By Kathryn Weber
Chinese traditions abound around kitchens like making sure you always keep your rice urn full. The kitchen is a super-charged room. It’s the room everyone is always in every single day. It also stores your food, a source of both wealth and health.
One such tradition is the story about Zao Jun, who is also known as the “god of the kitchen.” Zao Jun who, when he was a mortal man, was called Zhang Lang and lived in the 2nd century BC. He was married to a good woman but then left her for someone younger. Because he left his first wife, who was dutiful and virtuous, he was punished with blindness and misfortune.
Eventually, his younger wife left him and he became a beggar. One day while begging, he came across his first wife whom he didn’t recognize because of his blindness. She took him in and cooked him a meal and took care of him. He told his wife his sad story of his life and his remorse for his misdeeds.
When she heard him apologize for how he’d wronged her, she told him to open his eyes and when he did, his sight was restored. But having seen his wife and her kindness to him even after his betrayal, he threw himself on the kitchen fire in shame for his actions when he was younger.
From this story Zhang Lang, the mortal, became known as Zao Jun, the god of the kitchen or god of the stove.
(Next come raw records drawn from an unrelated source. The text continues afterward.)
-- ==== Sys2Proof/Laws/PerInstr.lean ====
section
/-! SUPPORT. The family Legal: every command is legal syntax, and its word carries its opcode with the reserved bits
clear (spec/30_encoding.md R90, R93). -/

namespace Sys2Proof.Laws.Legal

/-- The fields of a command are legal, and its word holds its opcode in bits 7 to 0 and zeros in bits 31 to 9. -/
def Statement (i : Instr) : Prop :=
  i.wellFormed = true ∧ (encode i).extractLsb' 0 8 = i.fields.opcode ∧ (encode i).extractLsb' 9 23 = 0

theorem hashInit (eng : EngineId) : Statement (.hashInit eng) := by
  unfold Statement
  revert eng
  rintro (_ | _) <;> decide

theorem hashUpdate (eng : EngineId) : Statement (.hashUpdate eng) := by
  unfold Statement
  revert eng
  rintro (_ | _) <;> decide

theorem hashFinalize (eng : EngineId) : Statement (.hashFinalize eng) := by
  unfold Statement
  revert eng
  rintro (_ | _) <;> decide

theorem hashOneshot (eng : EngineId) : Statement (.hashOneshot eng) := by
  unfold Statement
  revert eng
  rintro (_ | _) <;> decide

theorem macInit : Statement .macInit := by
  unfold Statement
  decide

theorem macClone : Statement .macClone := by
  unfold Statement
  decide

theorem macCompute : Statement .macCompute := by
  unfold Statement
  decide

theorem deriveKey : Statement .deriveKey := by
  unfold Statement
  decide

end Sys2Proof.Laws.Legal
end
It’s also why he’s often depicted in photographs between two women or with one woman.
For the Chinese there are many traditions based around the kitchen and stove that are important in feng shui too.
The kitchen is a symbol of how we care for ourselves and the way we treat our resources (food & money). The kitchen, in short, represents our wealth, and the health and well-being of our family.
Are we wise with our food, replenishing as needed and not letting food get old, stale or decomposed or our kitchen dirty?
Some people like to buy a lot of food and then throw it away. That’s wasteful, not to mention bad feng shui.
Some like to fritter their money on specialty food items that aren’t used very often and that also represents wasted money.
And then some buy what they need, eat it, and then replenish their pantry and refrigerators. This is a very good feng shui way to treat food, as it gives respect to the valuable resource that it is — and to our health.
Keep your kitchen god happy — and you more prosperous and healthy too — by observing these feng shui kitchen and stove tips.
Watch for clashes of fire and water.
The stove, in particular, is the source of the fire, the ability to transform our food to nourishment and delicious meals. Avoid keeping pots of water, such as teapots on the stove. It’s important that the fire energy of the stove remains strong, but not too strong. Water left on the stove, such as in a teapot represents the fire being put out on the stove.
Utilize all your stove’s burners.
We often use one or two burners on our stoves, but try to avoid that. Use all the burners regularly to keep the stove energy strong in your home.
Keep your stove clean.
This is vital. If your stove and oven are dirty and grimy, they impart negative chi to your food and that brings down your personal energy, prosperity and the chi of your food.
Avoid damaged, dented or scratched pans and utensils.
When you cook with pots and pans that are damaged, you impart that damaged chi to your food, making it less appealing to you. The damage extends to the food that’s cooked in the pans. Further, scratched non-stick pans can actually be dangerous and leach the non-stick coating into your food. Throw them away.
Move the kitchen trash away from the stove.
The stove represents clean, new, healthful food. Your kitchen trash can represents unused, old or rotting food. Keep them away from one another.
Make sure the stove and sink don’t face one another.
This can cause the man and woman of the house to fight and argue. Although popular in decorating and design circles, this is a taboo in feng shui. Hang a faceted crystal between the two, and if there’s room, consider adding an island here with a stone top to stop the bickering and the clash of fire and water.
Keep the hearth fire lit.
A stove represents the hearth and fire in a home. For that reason, keep a small nightlight on in the kitchen even during the nighttime to represent the burning embers that provide heat and cook your food. A dark, cold kitchen represents ill health.
Throw away small bits of food.
Have a jar of jelly with just a tablespoon or two left in it? Avoid restocking your pantry or refrigerator with almost-empty jars. Either use the food up or throw it away. Almost-empty jars represents loss of wealth.
Be wary of too much fire.
Feng shui is always about balance. There can be too much of a good thing — like too much water or too much fire. Some feng shui experts recommend placing mirrors to reflect the stove’s burners in the belief that this doubles the food, thereby signifying wealth.
But this practice only doubles the fire element, not the food. If you want to double the food you see, place a mirror in the dining room instead. A little fire keeps the house warm and cooks your food. Too much fire can burn the house down and create arguments and tension. Keep your fire element under control.